Выбрать главу

Барбес сразу занял совершенно враждебную позицию. Он заявил без колебаний: только он или Бланки могли сделать такое заявление министру внутренних дел, ибо данные, приведенные в документе, были известны полностью им двоим и частично Ламьесану, за верность которого он ручается как за свою собственную. 1 апреля на заседании своего клуба Барбес темпераментно, гневно разоблачал измену Бланки. Впрочем, и другие клубы бурлили спорами и колебаниями по поводу документа. Клуб революции принял решение создать комиссию по расследованию...

Действительно ли Барбес был искренне убежден в том, что «документ Ташеро» был написан самим Бланки? Некоторые исторические свидетельства заставляют в этом усомниться. В воспоминаниях участника событий тех времен Луи Комба говорится, что сначала Барбес сразу увидел в нем полицейскую фальшивку. Он пишет: «Сеньор-жан, старый республиканец и один из старейших членов тайных обществ, пламенный поклонник Барбеса (холоден к Бланки, но не враждебен ему), рассказал мне в Бель-виле, что в день опубликования «документа», встретив Барбеса, он спросил его мнение об этой злобе дня. Барбес ответил с его обычной непосредственностью, что о я нисколько не сомневается в подложности «документа», так как нет ничего легче сфабриковать подобный пасквиль... Я ручаюсь за подлинность этих слов Барбеса, которые мною сообщались другим, могущим засвидетельствовать это».

Пусть простит читатель автора за то, что эта глава будет перегружена цитатами. Но иначе поступить невозможно, ибо речь идет об очень щекотливом деле, здесь нужны факты, документы, свидетельства. Вопросы чести великого революционера и сейчас, спустя более ста лет, отделяющих нас от событий во Франции середины прошлого века, имеют самое актуальное значение.

Возвращаясь, однако, к Барбесу, можно предполагать, что если утром 1 апреля 1848 года он сначала инстинктивно занял позицию, соответствующую истине, то вечером того же дня после «советов» его друзей вроде Ледрю-Роллена заговорил иначе.

14 апреля сто пятьдесят разносчиков газет оглашали парижские улицы криками:

— Ответ гражданина Огюста Бланки за одно су!

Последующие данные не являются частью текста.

-- ==== Sys2Proof/Machine/Sparse.lean ====
section
/-! DEFINITION. Sparse tables: a list of (key, value) pairs in one canonical form, keys strictly rising
and no value equal to the table's default. Memory, register files, cores and queues are held so; equal
tables are equal lists. -/
namespace Sys2Proof

/-- A table by natural key; an unlisted key holds the default its readers name. -/
abbrev Sparse (α : Type) := List (Nat × α)

/-- The value at key k, d where k is not listed. -/
def Sparse.get {α : Type} (d : α) (k : Nat) : Sparse α → α
  | [] => d
  | (i, v) :: t => if i = k then v else Sparse.get d k t

/-- List v at key k, in its place among rising keys. -/
def Sparse.insert {α : Type} (k : Nat) (v : α) : Sparse α → Sparse α
  | [] => [(k, v)]
  | (i, u) :: t =>
    if i = k then (k, v) :: t
    else if k < i then (k, v) :: (i, u) :: t
    else (i, u) :: Sparse.insert k v t

/-- Put v at key k, keeping the canonical form: v = d removes the entry. -/
def Sparse.put {α : Type} [DecidableEq α] (d : α) (k : Nat) (v : α) (m : Sparse α) : Sparse α :=
  if v = d then m.filter (fun e => decide (e.1 ≠ k)) else Sparse.insert k v m

/-- Change the value at key k by f. -/
def Sparse.upd {α : Type} [DecidableEq α] (d : α) (k : Nat) (f : α → α) (m : Sparse α) : Sparse α :=
  Sparse.put d k (f (Sparse.get d k m)) m

/-- Every listed key is at least lo, keys rise strictly and no value is the default. -/
def Sparse.wfFrom {α : Type} [DecidableEq α] (d : α) (lo : Nat) : Sparse α → Bool
  | [] => true
  | (i, v) :: t => decide (lo ≤ i) && decide (v ≠ d) && Sparse.wfFrom d (i + 1) t

/-- The canonical form. -/
def Sparse.wf {α : Type} [DecidableEq α] (d : α) (m : Sparse α) : Bool := Sparse.wfFrom d 0 m

/-- The non-default entries of a run of values placed from key k. -/
def Sparse.ofRun {α : Type} [DecidableEq α] (d : α) : Nat → List α → Sparse α
  | _, [] => []
  | k, v :: t => if v = d then Sparse.ofRun d (k + 1) t else (k, v) :: Sparse.ofRun d (k + 1) t

/-- Replace the run of values from key k on, in one pass. -/
def Sparse.putRun {α : Type} [DecidableEq α] (d : α) (k : Nat) (vs : List α) (m : Sparse α) : Sparse α :=
  m.takeWhile (fun e => decide (e.1 < k)) ++ Sparse.ofRun d k vs
    ++ (m.dropWhile (fun e => decide (e.1 < k + vs.length)))

/-- The n values from key k on. -/
def Sparse.getRun {α : Type} (d : α) : Nat → Nat → Sparse α → List α
  | _, 0, _ => []
  | k, n + 1, m =>
    match m.dropWhile (fun e => decide (e.1 < k)) with
    | [] => d :: Sparse.getRun d (k + 1) n []
    | (i, v) :: t => if i = k then v :: Sparse.getRun d (k + 1) n t
                     else d :: Sparse.getRun d (k + 1) n ((i, v) :: t)

/-- Change every listed value by f, dropping those that become the default, and what else a list that is not canonical has
at their keys. -/
def Sparse.mapVals {α : Type} [DecidableEq α] (d : α) (f : Nat → α → α) : Sparse α → Sparse α
  | [] => []
  | (i, v) :: t => if f i v = d then (Sparse.mapVals d f t).filter (fun e => decide (e.1 ≠ i)) else (i, f i v) :: Sparse.mapVals d f t

end Sys2Proof
end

«Ответ» был напечатан в форме большой листовки, на обеих сторонах которой не было никакого текста, кроме написанного Бланки документа. Отпечатали около 100 тысяч экземпляров. Долгожданный ответ расхватывали с нетерпеньем и тут же, на ходу, читали. Правда, разочаровывала его краткость. Все почему-то ожидали, что ответ Бланки будет пространным, систематичным, что он будет пункт за пунктом, касаясь каждой детали, объяснять фальшь «документа Ташеро». Но Бланки предпочел не защиту, а нападение, не столько логику аргументов и выяснение деталей, сколько разоблачение моральной, нравственной несостоятельности его обвинителей. Они представили сенсационные «показания» без подписи того, кто их будто бы дал, рассчитывая главным образом на силу клеветы.

«Клевету, — пишет Бланки, — всегда встречают доброжелательно. Ненависть и доверие вкушают от нее с наслаждением. Ей не надо много тратиться: лишь бы она убивала, а до правдоподобия никому нет дела! Даже явная нелепость не может ей повредить. В каждом сердце она имеет тайную защитницу — зависть. Всегда придираются не к ней, а к ее жертвам, от которых требуют доказательств. Целая жизнь, полная самопожертвования, аскетизма и страданий, идет в одно мгновенье насмарку и разбивается одним движением руки».